-- ==== Sys2Proof/Machine/FieldNames.lean ====
section
/-! DEFINITION. The fields of the registers: one definition per field of the field tables of spec/, REG_FIELD; the last component says whether the field is staged (access code RWC, R14). -/

namespace Sys2Proof.Machine
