/-- Record a read in the block's last-read shadow BRG_LRb (R524). [DEDUCED: log entry 23] -/
def State.lastRead (s : State) (iid key : Nat) (v : Word) : State :=
  if s.sidefx key then
    let b := blockOf key
    (s.setReg (R.BRG_LR_VAL b) v).setReg (R.BRG_LR_INF b)
      (BitVec.ofNat 32 (layout [(19, 0, if 0x60000000 ≤ key then key else key - baseOf b), (27, 20, iid), (31, 31, 1)]))
  else s

/-- Read a register: a latched upper half first (R9); otherwise its value, with the upper half of a wide value latched, RC
fields cleared and copied to the last-read shadows (R12). -/
def State.fieldRead (s : State) (iid key : Nat) : State :=
  match s.latches.find? (fun l => l.1 == (iid, key)) with
  | some l => (({ s with latches := s.latches.filter (fun l => l.1 != (iid, key)) }).lastRead iid key l.2).respond true l.2
  | none =>
    let v := s.value iid key
    let t := match rowOf key with
      | some r =>
        let t := if r.wide = 0 then s else
          { s with latches := ((iid, key + r.wide), s.value iid (key + r.wide)) :: s.latches.filter (fun l => l.1 != (iid, key + r.wide)) }
        if r.rc = 0 then t
        else
          let c := t.setReg key (t.reg key &&& ~~~(BitVec.ofNat 32 r.rc))
          if r.shadow = 0 then c else c.setReg (key + r.shadow) v
      | none => s
    (t.lastRead iid key v).respond true v

end Sys2Proof.Machine
end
==========
▶ **Assignment**
Go through the data and count each line that has the word "with", then give the total alone.

▶ **Problem solution**
5